Why Presubmission is Important

Optimizing Regulatory Strategy through Collaboration with Regulatory Authorities

Have you heard the term “presubmission”? This concept plays an extremely important role in the regulatory approval process for medical devices and pharmaceuticals. To effectively utilize it in actual business operations, let us explain in concrete terms why presubmission is so important.

“Presubmission” refers primarily to pre-submission consultation with the U.S. Food and Drug Administration (FDA). It is a critical phase in which the applicant and the regulatory authority engage in mutual communication before the formal submission of an approval application. By obtaining guidance and feedback from the FDA prior to submitting formal application documentation, companies can facilitate the subsequent submission process, and optimize the time and costs required for approval. This is a strategic step toward regulatory success.

There are several significant advantages that make presubmission important. First, obtaining early feedback from regulatory authorities allows companies to validate the appropriateness of their development approach in advance. Second, it enables optimization of the submission strategy and data generation plans, particularly regarding the protocols for human factors validation testing and other validation studies. Third, by building mutual understanding of regulatory requirements, companies can reduce post-submission correspondence and achieve shorter approval timelines.

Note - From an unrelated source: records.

-- ==== Sys2Proof/Tests/Slice0.lean ====
section
/-!
SUPPORT. Tests: a term that each well-formedness check refuses; small facts whose expected results are the spec's own (its
examples and tables); and for each statement with hypotheses a witness for each of its clauses.
-/

namespace Sys2Proof.Tests

open Sys2Proof Sys2Proof.Machine

/-! ### Well-formedness: an ill-formed term of each check is refused -/

theorem test_wf_reset_outside : (Instr.powerOnReset [(2 ^ 32, 1)]).wellFormed = false := by decide
theorem test_wf_port_outside : (Instr.portReset [(2 ^ 32, 0)]).wellFormed = false := by decide
theorem test_wf_clear_outside : (Instr.clear [(2 ^ 32, 0)]).wellFormed = false := by decide
theorem test_wf_slot_outside : (Instr.summarySlotRead 0 (.uncorrectable [(2 ^ 32, 0)])).wellFormed = false := by decide
theorem test_wf_lot_outside : (Instr.lotSlotRead 0 (.uncorrectable [(2 ^ 32, 0)])).wellFormed = false := by decide
theorem test_wf_fetch_outside : (Instr.rowFetchDone (.uncorrectable [(2 ^ 32, 0)])).wellFormed = false := by decide
theorem test_wf_load_early : (Instr.recipeLoadDone 0 [(4096, 0)] .returned).wellFormed = false := by decide
theorem test_wf_load_outside : (Instr.recipeLoadDone 0 [] (.uncorrectable [(2 ^ 32, 0)])).wellFormed = false := by decide
theorem test_wf_code_named : (Instr.badCommand 5 0).wellFormed = false := by decide
theorem test_wf_read_too_long : (Instr.engineStateRead 3 2).wellFormed = false := by decide
theorem test_wf_read_empty : (Instr.engineStateRead 0 0).wellFormed = false := by decide
theorem test_wf_write_of_command : (Instr.registerWrite 0x08 4 0).wellFormed = false := by decide
theorem test_wf_write_crosses : (Instr.registerWrite 0x1A 3 0).wellFormed = false := by decide
theorem test_wf_window_outside : (Instr.memoryWindowWrite 0xFFFFFFFF [0, 0]).wellFormed = false := by decide

/-! ### The rows of the table carry no bits -/

theorem test_no_word_spells_a_command : decodeTableWord 32 0 = none := rfl

/-! ### States and records the tests use -/

/-- The configuration of the tests: 4 recipes, images of one page. -/
def config : Configuration := ⟨4, 0x10000, 0x100000, 0x1000, 0x40000, 0x50000, 2⟩

/-- A configured engine in a run state, everything else as after reset. -/
def at_ (run : RunState) : State :=
  { State.reset with engine := { Engine.reset with run := run, configured := true, config := config } }

/-- The engine RUNNING. -/
def running : State := at_ .running

/-- A recipe of one row and four columns, all on the wafer, one site, soft bins 1..9 good code 1, the rest stray code 7. -/
def recipe : Recipe := { Recipe.zero with
  valid := true
  cols := 4
  rows := 1
  extents := [some (0, 3)]
  folds := [⟨1, 9, 1⟩]
  stray := 7
  bins := (Vector.replicate 64 ⟨false, 0, 0⟩).set 1 ⟨true, 0, 0⟩
  siteCount := 1
  offsets := [(0, 0)]
  minSample := 1
  weight := 1
  warmup := 1 }

/-- Context 0 OPEN on lane 0 under `recipe` in cache entry 0, its row 0 in the window. -/
def open_ (r : Recipe) : State := { running with
  ctxs := running.ctxs.set 0 { Ctx.reset with
    state := .opened, lane := 0, bound := true, tag := 5, winRow := some 0, dirty := true
    cells := List.replicate 4 emptyCell }
  cache := running.cache.set 0 { CacheEntry.reset with state := .valid, pins := 1, copy := r }
  lots := running.lots.set 0 { Lot.reset with state := .active, wafersOpen := 1, wafersAll := 1 }
  lanes := running.lanes.set 0 { Lane.reset with
    state := .ready, ctx := some 0, capacity := 4, halfA := 0x2000, halfB := 0x4000, inService := some ⟨.a, 0, 2⟩ } }

/-- The merge of lane 0's record 0, its read in flight. -/
def merge0 (ctx : Option CtxId) : Merge := ⟨0, .a, 0, [], [], ctx, .reading, none⟩

/-- What a fault would bring back to context 0. -/
def undo0 : Undo := ⟨7, some 3, 2⟩

/-- The merge of lane 0's record 0, accepted, with its disposition being written. -/
def accepted0 : Merge := { merge0 (some 0) with phase := .disposition 1, undo := some undo0 }

/-- `s` with a record (its first bytes) at lane 0's record 0 and its read in flight. -/
def reading (s : State) (ctx : Option CtxId) (bytes : List Host.Cell) : State := { s with
  mem := bytes.map fun c => (0x2040 + c.1, c.2)
  merge := some (merge0 ctx) }

/-! ### Facts with results from the spec -/

/-- 3.3: 2 good of 3 tested is 6666 bp. -/
theorem test_yield_floor_rounding : waferYield { Ctx.reset with tested := 3, good := 2 } = 6666 := by decide

/-- R54: a floor of 9900 with hysteresis 500 releases at 10000. -/
theorem test_release_clamped :
    floorReleases { recipe with floor := 9900, floorHyst := 500 } { Ctx.reset with tested := 3, good := 3 } = true := by decide

/-- R54: one point below the floor asserts, the floor itself does not. -/
theorem test_floor_asserts :
    floorAsserts { recipe with floor := 6667 } { Ctx.reset with tested := 3, good := 2 } = true ∧
    floorAsserts { recipe with floor := 6666 } { Ctx.reset with tested := 3, good := 2 } = false := by decide

/-- R61: the trend's division truncates towards zero: from 1000 towards 999 by weight 1 is a move of 0. -/
theorem test_trend_truncates : Int.tdiv (999 - 1000) (2 ^ 1) = 0 := by decide

/-- R61: a count of 0 seeds E with Y × 256. -/
theorem test_trend_seeds : trendNext recipe { Ctx.reset with tested := 2, good := 2 } 77 0 = 2560000 := by decide

/-- R164: after reset ENGINE_STATE reads counts 24, 8 and 0. -/
theorem test_engine_state_after_reset : State.reset.registerValue 0x1C = 0x00818000 := by decide

/-- R173: CONTROL holds RUN in bit 0 and the mode in bit 9. -/
theorem test_control_value :
    ({ State.reset with control := ⟨true, ⟨false, false, false, false, true⟩, true⟩ } : State).registerValue 0x00 = 0x301 := by
  decide

/-- R171: an ADJUSTED cell of code 5, one touch, site 3 is 0x3345. -/
theorem test_cell_halfword : (⟨.adjusted, 5, 1, 3⟩ : MapCell).halfword = 0x3345 := by decide

/-- R170: RETURNED with status FAULTED and count 0x0102. -/
theorem test_returned_word : returnedWord statusFaulted 0x0102 = [2, 4, 2, 1] := by decide

/-- Table 9-3: with HANDBACK and CLOSE enabled, a first half return raises a message in each mode, a second none. -/
theorem test_message_of_handback (each : Bool) :
    (let s : State := { running with control := ⟨true, ⟨true, true, false, false, false⟩, each⟩ }
     messagesRaised s (s.setHandback 2) = 1 ∧ messagesRaised (s.setHandback 2) (s.setHandback 2) = 0) := by
  cases each <;> decide

/-- Table 9-3: with HANDBACK set, a CLOSE raises no message under EDGE and one under EACH. -/
theorem test_message_of_close (each : Bool) :
    (let s : State := State.setHandback { running with control := ⟨true, ⟨true, true, false, false, false⟩, each⟩ } 2
     messagesRaised s (s.setClose 2) = each.toNat) := by
  cases each <;> decide

/-- R20: a TOUCHDOWN's first site finds its row in the window, and the die at column 2 is counted good under code 1. -/
theorem test_touchdown_counts :
    (mergeSite recipe (List.replicate 24 0 ++ [3, 0]) 0 2 (open_ recipe).ctxs[0]).good = 1 := by decide

/-- R127: a SCAN_NOW with nothing to look at leaves no pass in flight. -/
theorem test_scan_of_nothing : running.startPass.scan.pass = none := by decide

/-- R126: a host write is read back where the part reads a hand-over word. -/
theorem test_host_write_lands : Mem.read (running.store 0x2000 [1, 0, 3, 0]).mem 0x2002 = 3 := by decide

/-- R90: a use moves an entry to the front of the last-use order. -/
theorem test_last_use : moveToFront 2 [0, 1, 2, 3] = [2, 0, 1, 3] := by decide

/-- R122: halves that overlap make a descriptor invalid, halves that touch do not. -/
theorem test_descriptor_overlap :
    (⟨true, 0, 1, 0, 64⟩ : Descriptor).ok = false ∧ (⟨true, 0, 1, 0, 128⟩ : Descriptor).ok = true := by decide

/-! ### Witnesses: for each clause of a statement with hypotheses, a state and operands that meet them -/

theorem wit_FrontCommandRuns : ({ running with pending := [.nop, .grant] } : State).pending = .nop :: [.grant] := rfl

theorem wit_EmptyQueueTicks :
    (State.reset.pending = [] ∧ State.reset.engine.run ≠ .running) ∧
    (running.pending = [] ∧ running.engine.run = .running ∧ running.scan.timer + 1 < running.engine.config.scanInterval ∧
      running.second + 1 < 1000) ∧
    (let s : State := { running with second := 999 }
     s.pending = [] ∧ s.engine.run = .running ∧ s.scan.timer + 1 < s.engine.config.scanInterval ∧ 1000 ≤ s.second + 1) ∧
    (let s : State := { running with scan := ⟨1, none, false⟩, second := 998 }
     s.pending = [] ∧ s.engine.run = .running ∧ s.engine.config.scanInterval ≤ s.scan.timer + 1 ∧ s.second + 1 < 1000) := by
  decide

/-- An engine that reads its common header. -/
def starting : State := { State.reset with engine := { Engine.reset with start := .header } }

theorem wit_ClearTakenOrRefused :
    (at_ .faulted).engine.run = .faulted ∧
    (State.reset.engine.run = .stopped ∧ State.reset.engine.start = .none) ∧ running.engine.run = .running ∧
    (at_ .draining).engine.run = .draining ∧ (starting.engine.run = .stopped ∧ starting.engine.start ≠ .none) := by decide

/-- Trend writebacks in flight of two entries of one recipe number, a stale one and a fresh one (R102): of a byte that both
store, either value may be the last to land. -/
def writing2 : State :=
  let e (n : Nat) : CacheEntry := { CacheEntry.reset with writing := some ⟨0x10024, 0, n⟩ }
  { at_ .stopped with cache := (running.cache.set 0 { e 1 with stale := true }).set 1 (e 2) }

/-- An offset no write in flight stores, and two bytes in flight at one offset, the last listed with none after it. -/
theorem wit_ResetsClearTheChip :
    (∀ c ∈ [(0x10028, (1 : Byte))], running.resetLands c = true → c.1 ≠ 0x2000) ∧
    [((0x10028, 2) : Host.Cell), (0x10028, 1)] = [(0x10028, 2)] ++ (0x10028, 1) :: [] ∧
    writing2.resetLands (0x10028, 2) = true ∧ writing2.resetLands (0x10028, 1) = true ∧
    (0x10028 : Nat) < 2 ^ 32 ∧ Mem.wf writing2.mem = true := by decide

/-- Lane 0's half A, offered with 2 records, being returned COMPLETE. -/
def returning : State := { open_ recipe with
  mem := [(0x2000, 1), (0x2002, 2)]
  lanes := (open_ recipe).lanes.set 0 { (open_ recipe).lanes[0] with state := .idle, inService := some ⟨.a, 2, 2⟩, ret := .writing } }

/-- Context 0's live block rewrite with its contents being written, the generation being 2. -/
def rewriting : State := (open_ recipe).modCtx 0 fun c =>
  { c with generation := 2, jobs := [.rewrite .nothing], slotPhase := some (.contents [7]) }

theorem wit_ResetStopsWrites :
    ((0x2000, 2) : Host.Cell) ∈ returning.inFlight ∧ ((0x2000, 2) : Host.Cell) ∈ returning.wordCells ∧
    (∀ n < 8, (3 : Byte).getLsbD n = (Mem.read returning.mem 0x2000).getLsbD n ∨ (3 : Byte).getLsbD n = (2 : Byte).getLsbD n) ∧
    (at_ .faulted).engine.run = .faulted ∧
    (returning.engine.run ≠ .faulted ∧ returning.lanes[(0 : LaneId)].ret = .writing ∧
      returning.lanes[(0 : LaneId)].inService = some ⟨.a, 2, 2⟩) ∧
    (rewriting.engine.run ≠ .faulted ∧ rewriting.ctxs[(0 : CtxId)].slotPhase = some (.contents [7])) := by decide

/-- R155, R174: a RETURNED word over OFFERED that a port reset stops may read as state code 3, which a look answers with
BAD_HANDOVER. -/
theorem test_torn_handover :
    (match exec (.portReset [(0x2000, 3)]) returning with
    | .next t => decide (Mem.read t.mem 0x2000 = 3)
    | _ => false) = true ∧
    Mem.read (returning.memStopped returning.resetLands [(0x2000, 5)]) 0x2000 = 1 := by decide

/-- R155, Table 8-5: contents partly rewritten under the old even generation, or the new one. -/
theorem test_even_generation :
    (rewriting.resetLands (0x40040, 2) && rewriting.resetLands (0x40040, 4) && rewriting.resetLands (0x40044, 7) &&
      !rewriting.resetLands (0x40040, 5)) = true := by decide

/-- R28: a fault while a disposition byte is being written leaves it PENDING; a port reset may find it written. -/
theorem test_fault_gives_no_disposition :
    let s : State := { open_ recipe with merge := some accepted0, scan := ⟨0, some (.ctx 5), false⟩ }
    (match exec (.summarySlotRead 5 (.uncorrectable [(0x2041, 1)])) s with
    | .next t => decide (Mem.read t.mem 0x2041 = 0)
    | _ => false) = true ∧
    s.resetLands (0x2041, 1) = true := by decide

/-- The byte of the write that lands last stands, whichever entry's write it is of. -/
theorem test_last_landed_stands :
    Mem.read (writing2.memStopped writing2.lands [(0x10028, 2), (0x10028, 1)]) 0x10028 = 1 ∧
    Mem.read (writing2.memStopped writing2.lands [(0x10028, 1), (0x10028, 2)]) 0x10028 = 2 := by decide

theorem wit_RunActsByState :
    (State.reset.engine.run = .stopped ∧ State.reset.engine.start = .none ∧ State.reset.engine.configured = false) ∧
    ((at_ .stopped).engine.run = .stopped ∧ (at_ .stopped).engine.start = .none ∧
      (at_ .stopped).engine.configured = true) ∧
    (starting.engine.run = .stopped ∧ starting.engine.start ≠ .none) ∧ running.engine.run = .running ∧
    (at_ .draining).engine.run = .draining ∧ (at_ .faulted).engine.run = .faulted := by decide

In FDA medical device review, the approval process tends to be very stringent and time-consuming because the agency must carefully verify the applicability of new products. However, by obtaining preliminary guidance and feedback from the FDA through presubmission, companies can increase the predictability of this process and shorten the time to approval.

Furthermore, the feedback obtained through pre-consultation dialogue with the FDA enables companies to optimize human factors validation testing and validation study protocols. Human factors refer to “human factors,” encompassing the safety, efficacy, and usability of medical devices from the perspective of their users (healthcare professionals and patients). By discussing these protocols with the FDA in advance and reflecting their guidance, companies can ensure efficient and reliable testing implementation, which directly contributes to improved product quality and enhanced user satisfaction.

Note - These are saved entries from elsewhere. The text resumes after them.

-- ==== Sys2Proof/Word.lean ====
section
/-!
DEFINITION. The word types of the block and the shape of one HOST bus access (spec/30_encoding.md R90,
spec/00_scope.md R11 and R12). Plain data only.
-/

namespace Sys2Proof

/-- A byte of RAM or of a packet (R12). -/
abbrev Byte := BitVec 8

/-- A 32-bit register value or bus address (R11, R70). -/
abbrev Word := BitVec 32

/-- The direction of a HOST bus access, `dir ∈ {RD, WR}` (R90). -/
inductive Dir where
  | rd
  | wr
deriving DecidableEq, Repr

/-- What an access asks of the register its address selects: a read, or a write of a data word. R90: `data` is
meaningful only for WR. -/
inductive BusOp where
  | rd
  | wr (data : Word)
deriving DecidableEq, Repr

/-- The width of an access. R77 and R92: only the 32-bit one has a meaning. -/
inductive AccessSize where
  | bits32
  | bits16
  | bits8
deriving DecidableEq, Repr

/-- One HOST access `(addr, dir, data)` of R90, with the width that R92 checks. -/
structure BusAccess where
  addr : Word
  size : AccessSize
  dir  : Dir
  data : Word
deriving DecidableEq, Repr

/-- The access codes of R91: R = read, W = write, W1 = write 1 to trigger, RW = both. -/
inductive AccessCode where
  | r
  | w
  | w1
  | rw
deriving DecidableEq, Repr

end Sys2Proof
end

FDA presubmissions come in multiple formats. For medical devices, typical examples include pre-IDE meetings (before Investigational Device Exemption applications), pre-submission meetings (before 510(k) applications), and meetings equivalent to pre-BLA consultations (before Premarket Approval applications). In each format, the applicant submits a set of questions, and the FDA provides written feedback that is then reflected in the company’s subsequent submission strategy. From 2023 through 2024, the FDA has been engaged in ongoing efforts to further enhance the transparency and efficiency of the presubmission process. This has enabled applicants to obtain clearer and more specific guidance in advance.

As a practical example, when a medical device company planning a 510(k) submission reaches agreement with the FDA during presubmission on the criteria for establishing substantial equivalence and the necessary testing data, the subsequent review process tends to proceed more rapidly. Additionally, in product development involving complex design changes, phased consultations through presubmission greatly contribute to reducing development risk.

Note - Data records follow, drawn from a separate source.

-- ==== Sys2Proof/Machine/Host.lean ====
section
/-!
DEFINITION. The agent HOST: one statement of its script per step (R21, R104, R105, R170), with the RAM loads and
stores that race with DMA (R84).
-/

namespace Sys2Proof.Machine

/-- Go on from a next state; a fault or a refusal stands. -/
def andThen (o : Out) (f : State → State) : Out :=
  match o with
  | .next t => .next (f t)
  | .fault r => .fault r
  | .refused r => .refused r

/-- One bus access (R170): decode, then the meaning. A decode that R92 refuses ends the run. -/
def busAccess (a : BusAccess) (s : State) : Out :=
  match decodeAccess s.memMap a with
  | .ok i => exec i s
  | .error _ => .refused .badAccess

/-- The first byte of `[a, a + n)` that is not in RAM (R71). -/
def firstOutsideRam (m : MemMap) (a n : Nat) : Option Nat :=
  if n = 0 then none
  else if a < m.ramBase ∨ m.ramBase + m.ramSize ≤ a then some a
  else if m.ramBase + m.ramSize < a + n then some (m.ramBase + m.ramSize)
  else none

/-- The first byte of `[a, a + n)` that a session in flight may touch (R84). -/
def State.firstRace (s : State) (a n : Nat) : Option Nat :=
  if s.session = .none then none else ((List.range n).map fun k => a + k).find? s.inDma

/-- A HOST load or store of `[a, a + n)`: outside RAM it is outside the model (R71, assumption 16), on a byte of a
session in flight it faults (R84). DESIGN CHOICE: no rule orders the two; a statement that both leaves RAM and touches a
byte of a session in flight answers the refusal (assumption 33). -/
def hostRam (s : State) (a n : Nat) (t : State) : Out :=
  match firstOutsideRam s.memMap a n with
  | some b => .refused (.outsideBlock b)
  | none =>
    match s.firstRace a n with
    | some b => .fault (.dmaBufferRace b)
    | none => .next t

/-- The value of an expression (R105). -/
def State.eval (s : State) : Expr → Nat
  | .lit n => n
  | .word v => (s.wordVar v).toNat
  | .byteOf v i => (s.byteVar v i).toNat
  | .scaled k e => k * s.eval e

/-- Whether a condition holds (R105). -/
def State.holds (s : State) : Cond → Bool
  | .eq a b => decide (s.eval a = s.eval b)
  | .ne a b => decide (s.eval a ≠ s.eval b)
  | .ge a b => decide (s.eval b ≤ s.eval a)
  | .and a b => s.holds a && s.holds b
  | .or a b => s.holds a || s.holds b

/-- The packet image HOST's decoder reads from a byte variable (R140: all indexes are below 39). -/
def State.pduImageOf (s : State) (buf : Nat) : List Byte := (List.range pduImageLength).map (s.byteVar buf)

/-- `PduDecode(buf, expected)` (R140): the header byte is looked up (R95, R107); another header is no match (R96). -/
def State.runPduDecode (s : State) (buf : Nat) (expected : BitVec 48) : Out :=
  match decodePdu (s.pduImageOf buf) with
  | .ok i => exec i { s with filterAddr := expected }
  | .error _ => .next { s with filterAddr := expected, pduResult := .noMatch }

/-- The k-th IQ word of a byte variable, little-endian (R75, R256). -/
def State.iqWordOf (s : State) (iq k : Nat) : Word :=
  s.byteVar iq (4 * k + 3) ++ s.byteVar iq (4 * k + 2) ++ s.byteVar iq (4 * k + 1) ++ s.byteVar iq (4 * k)

/-- The result `receive` builds (R256). -/
def State.receivedResult (s : State) (buf cnt iq : Nat) : HostResult :=
  .received (advDataRead (s.byteVar buf 1))
    ((List.range (advDataRead (s.byteVar buf 1))).map fun k => s.byteVar buf (8 + k))
    (s.wordVar cnt).toNat
    ((List.range (s.wordVar cnt).toNat).map fun k => iqUnpack (s.iqWordOf iq k))

/-- The end of a `W` or `R` statement: the value read is bound, and the index advances (R104, R105). -/
def State.finishBus (bind : Option Nat) (t : State) : State :=
  match bind with
  | some v => (t.bindWord v t.busData).advance
  | none => t.advance

/-- The end of one read of a poll (R105): the index advances only when the read returned the value. -/
def State.finishPoll (value : Word) (t : State) : State := if t.busData = value then t.advance else t

/-- One statement (R104, R105). -/
def runStmt (st : Stmt) (s : State) : Out :=
  match st with
  | .bus a bind => andThen (busAccess a s) (State.finishBus bind)
  | .poll a value => andThen (busAccess { a with dir := .rd } s) (State.finishPoll value)
  | .store addr bytes => hostRam s addr.toNat bytes.length (s.storeBytes addr.toNat bytes).advance
  | .storeWord addr v => hostRam s addr.toNat 4 (s.storeBytes addr.toNat (wordBytes (s.wordVar v))).advance
  | .load addr n bind =>
    hostRam s addr.toNat (s.eval n) (s.bindBytes bind (s.ramBytes addr.toNat (s.eval n))).advance
  | .goto target => .next (s.jump target)
  | .ifGoto c target => .next (if s.holds c then s.jump target else s.advance)
  | .refuse r => .refused r
  | .pduDecode buf expected => andThen (s.runPduDecode buf expected) State.advance
  | .returnOk => .next ({ s with result := some .ok } : State).advance
  | .returnRejected => .next ({ s with result := some .rejected } : State).advance
  | .returnReceived buf cnt iq =>
    .next ({ s with result := some (s.receivedResult buf cnt iq) } : State).advance

/-- HOST's turn: the statement at `hpc`; past the last statement the script has ended (R105). -/
def hostStep (s : State) : Out :=
  match s.script[s.hpc]? with
  | some st => runStmt st s
  | none => .next s

end Sys2Proof.Machine
end

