-- ==== Sys2Proof/Machine/Channel.lean ====
section
/-!
DEFINITION. The channel map (spec/40_channel_map.md R120 to R123): pure functions, no state.
-/

namespace Sys2Proof.Machine

/-- `ChannelOffset(i)` of R120; none for an index above 39 (R122). -/
def channelOffset (i : Nat) : Option Nat :=
  if i ≤ 10 then some (4 + 2 * i)
  else if i ≤ 36 then some (28 + 2 * (i - 11))
  else if i = 37 then some 2
  else if i = 38 then some 26
  else if i = 39 then some 80
  else none

/-- `WhiteningSeed(i)` of R121; none for an index above 39 (R122). -/
def whiteningSeed (i : Nat) : Option Nat := if i ≤ 39 then some i else none

/-- R125: 0 to 36 are data channels, 37 to 39 primary advertising channels. -/
def isAdvertisingChannel (i : Nat) : Bool := decide (37 ≤ i) && decide (i ≤ 39)

end Sys2Proof.Machine
end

Presubmission dialogue also influences companies’ strategic decisions. For instance, if a highly novel medical device is judged unlikely to obtain approval through the 510(k) pathway during presubmission, the company can make an early strategic shift toward a PMA submission, avoiding unnecessary extension of development timelines. In this way, presubmission is not merely a formal procedural step but rather represents the foundation of regulatory strategy itself.

Furthermore, from the perspective of international harmonization, the importance of presubmission continues to grow. Regulatory authorities such as the FDA, EMA (European Medicines Agency), and PMDA (Pharmaceuticals and Medical Devices Agency of Japan) are advancing mutual harmonization of regulatory requirements and scientific evaluation standards. The guidance obtained from the FDA during presubmission provides useful information for subsequent EU MDR submissions and PMDA applications.

In essence, presubmission is an indispensable step for facilitating the approval process of new products and achieving improved product quality and development efficiency. By strategically leveraging presubmission feedback to construct optimal validation study protocols and clinical trial plans, companies can achieve product development that is safer, more user-friendly, and brought to market more efficiently. Particularly for medical devices of high complexity or those incorporating innovative technologies, effective utilization of the presubmission process can become a critical factor determining regulatory approval success.